Stored data:
***

/-- Step 7 of lane and digest opcodes: ICV_LEN, as the descriptor shows it. -/
def icvCheck (d : Desc) : Option Ending :=
  let l := hashLen d.profile
  let ok :=
    match d.opcode with
    | 0x10 => if d.profile = 1 ∨ d.profile = 4 then [8, 12, 16].contains d.icvLen else d.icvLen == 16
    | 0x11 => if d.profile = 1 ∨ d.profile = 4 then [8, 12, 16].contains d.icvLen else d.icvLen == 16
    | 0x14 => d.icvLen == 0
    | 0x15 => d.icvLen == 0
    | 0x18 => if d.profile = 1 then decide (8 ≤ d.icvLen ∧ d.icvLen ≤ 16) else d.icvLen == 16
    | 0x19 => if d.profile = 1 then decide (8 ≤ d.icvLen ∧ d.icvLen ≤ 16) else d.icvLen == 16
    | 0x21 => d.icvLen == 0 || decide (16 ≤ d.icvLen ∧ d.icvLen ≤ l)
    | 0x23 =>
      if d.handle = noHandle then d.icvLen == 0
      else d.icvLen == 0 || decide (16 ≤ d.icvLen ∧ d.icvLen ≤ l)
    | 0x70 => true
    | 0x71 => true
    | _ => d.icvLen == 0
  if ok then none else invalid 0x06

/-- May the opcode have AAD (Table 2-6)? -/
def aadAllowed (d : Desc) : Bool := [0x10, 0x11, 0x18, 0x19].contains d.opcode

/-- Step 11: the length rules of the profile (R176) and of the owning chapters. -/
def lengthRules (d : Desc) : Option Ending :=
  let bad :=
    match d.opcode with
    | 0x30 => d.inLen != 96 || d.aadLen != 0 || d.outCap != 0 || d.icvLen != 0 || d.fragCount != 0
    | 0x31 => d.inLen != 0 || d.aadLen != 0 || d.outCap != 0 || d.icvLen != 0 || d.fragCount != 0
    | 0x32 => d.inLen != 0 || d.aadLen != 0 || d.outCap != 0 || d.icvLen != 0 || d.fragCount != 0
    | 0x33 => d.inLen != 0 || d.aadLen != 0 || d.icvLen != 0 || d.fragCount != 0
    | 0x34 =>
      d.inLen != 0 || d.aadLen != 0 || d.outCap != 0 || d.icvLen != 0 || d.fragCount != 0
    | 0x40 =>
      d.aadLen != 0 || d.icvLen != 0 || !(routineInOk d.profile d.inLen)
        || (toFifo d && decide (512 < (routineOut d.profile 0 + 5) / 6 + 1))
    | 0x50 => d.inLen != 0 || d.aadLen != 0 || d.fragCount != 0 || d.icvLen != 0
    | 0x60 => d.inLen != 0 || d.aadLen != 0 || d.fragCount != 0 || d.icvLen != 0 || d.outCap != 0
    | 0x61 => d.inLen != 0 || d.aadLen != 0 || d.fragCount != 0 || d.icvLen != 0 || d.outCap != 0
    | 0x62 => d.inLen != 0 || d.aadLen != 0 || d.fragCount != 0 || d.icvLen != 0
    | _ =>
      if isLaneOp d.opcode then
        match d.profile with
        | 2 =>
          if d.opcode = 0x10 ∨ d.opcode = 0x11 then d.aadLen != 20 && d.aadLen != 28
          else d.aadLen != d.inLen || decide (d.aadLen < 20)
        | 3 =>
          if d.opcode = 0x10 ∨ d.opcode = 0x11 then d.aadLen != 20 && d.aadLen != 28
          else d.aadLen != d.inLen || decide (d.aadLen < 20)
        | 4 =>
          (d.aadLen != 8 && d.aadLen != 12)
            || (d.opcode == 0x11 && d.nonceHw && decide (d.payload < 8))
        | 5 =>
          (d.aadLen != 8 && d.aadLen != 12)
            || (d.opcode == 0x11 && d.nonceHw && decide (d.payload < 8))
        | 6 => d.aadLen != 5 || decide (16640 < d.payload + d.icvLen)
        | _ => false
      else false
  if bad then badLength 0x07 else none

/-- Step 12: whole blocks, where the profile or the chain link shows it (R97, R166, Table 9-5). A chain of a
lane opcode is judged against 16 octets here and against the slot's transform at Check. -/
def blockRule (d : Desc) : Option Ending :=
  let bad :=
    if d.opcode = 0x14 ∨ d.opcode = 0x15 then
      (d.profile == 7 || d.opens) && d.payload % 16 != 0
    else if isLaneOp d.opcode then d.opens && d.payload % 16 != 0
    else if d.opcode = 0x22 then d.inLen % hashRate d.profile != 0
    else if d.opcode = 0x20 ∨ d.opcode = 0x21 then d.opens && d.inLen % hashRate d.profile != 0
    else false
  if bad then badLength 0x03 else none

/-- Step 13 with the capacity rules of SHAKE and RNG_FILL. -/
def capCheck (d : Desc) : Option Ending :=
  if isShake d.profile && (d.opcode == 0x20 || d.opcode == 0x23) && !d.opens
      && (d.outCap == 0 || decide (65536 < d.outCap)) then badLength 0x05
  else if d.opcode == 0x50 && (d.outCap == 0 || decide (16777216 < d.outCap)) then badLength 0x06
  else if d.outCap < requiredOutput d then badLength 0x05
  else none

/-- Steps 14 and 15: the fragment lists (R80). -/
def listCheck (d : Desc) : Option Ending :=
  if d.fragList && (d.fragCount == 0 || decide (256 < d.fragCount)) then some (ends .fragmentFault 0x01)
  else if (d.fragList && d.inAddr.toNat % 16 != 0) || (d.outFragList && d.outAddr.toNat % 16 != 0) then
    some (ends .fragmentFault 0x02)
  else none

/-- The first of a list of checks that fails. -/
def firstFail : List (Option Ending) → Option Ending
  | [] => none
  | some e :: _ => some e
  | none :: t => firstFail t

/-- The checks of Fetch in the order of Table 2-7 (R76). `cls` is the ring's class, `portOk` whether LINE_PORT is
configured for the request's owner (R266), `routineSet` what the Caller's image provides (R378). -/
def fetchCheck (cls : OrderClass) (portOk : Bool) (routineSet : U64) (d : Desc) : Option Ending :=
  let generic := !(isKeyOp d.opcode || d.opcode == 0x40 || isDirOp d.opcode)
  firstFail
    [ if knownOpcode d.opcode then none else invalid 0x01,
      if d.orderClass = 0xF ∨ d.orderClass = cls.code then none else invalid 0x03,
      profileCheck routineSet d,
      flagsCheck d,
      kindCheck d,
      if (isDirOp d.opcode || (readsHandle d && hKind d.handle == 2)) && !portOk then invalid 0x0A else none,
      if generic then icvCheck d else none,
      if generic && ((d.aadLen != 0 && !aadAllowed d) || (d.later && d.aadLen != 0)) then invalid 0x0C else none,
      if 16777216 < d.inLen then badLength 0x06 else none,
      if d.inLen < d.aadLen then badLength 0x04 else none,
      lengthRules d,
      blockRule d,
      capCheck d,
      listCheck d ]

end Sys2Proof.Machine
end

***

Retype only the stretch of lines above starting at the one with "d.outCap)) then badLength 0x05" and stopping at the one with "configured for the", exactly as written, with both kept.

§ Task solution:
      && (d.outCap == 0 || decide (65536 < d.outCap)) then badLength 0x05
  else if d.opcode == 0x50 && (d.outCap == 0 || decide (16777216 < d.outCap)) then badLength 0x06
  else if d.outCap < requiredOutput d then badLength 0x05
  else none

/-- Steps 14 and 15: the fragment lists (R80). -/
def listCheck (d : Desc) : Option Ending :=
  if d.fragList && (d.fragCount == 0 || decide (256 < d.fragCount)) then some (ends .fragmentFault 0x01)
  else if (d.fragList && d.inAddr.toNat % 16 != 0) || (d.outFragList && d.outAddr.toNat % 16 != 0) then
    some (ends .fragmentFault 0x02)
  else none

/-- The first of a list of checks that fails. -/
def firstFail : List (Option Ending) → Option Ending
  | [] => none
  | some e :: _ => some e
  | none :: t => firstFail t

/-- The checks of Fetch in the order of Table 2-7 (R76). `cls` is the ring's class, `portOk` whether LINE_PORT is
configured for the request's owner (R266), `routineSet` what the Caller's image provides (R378). -/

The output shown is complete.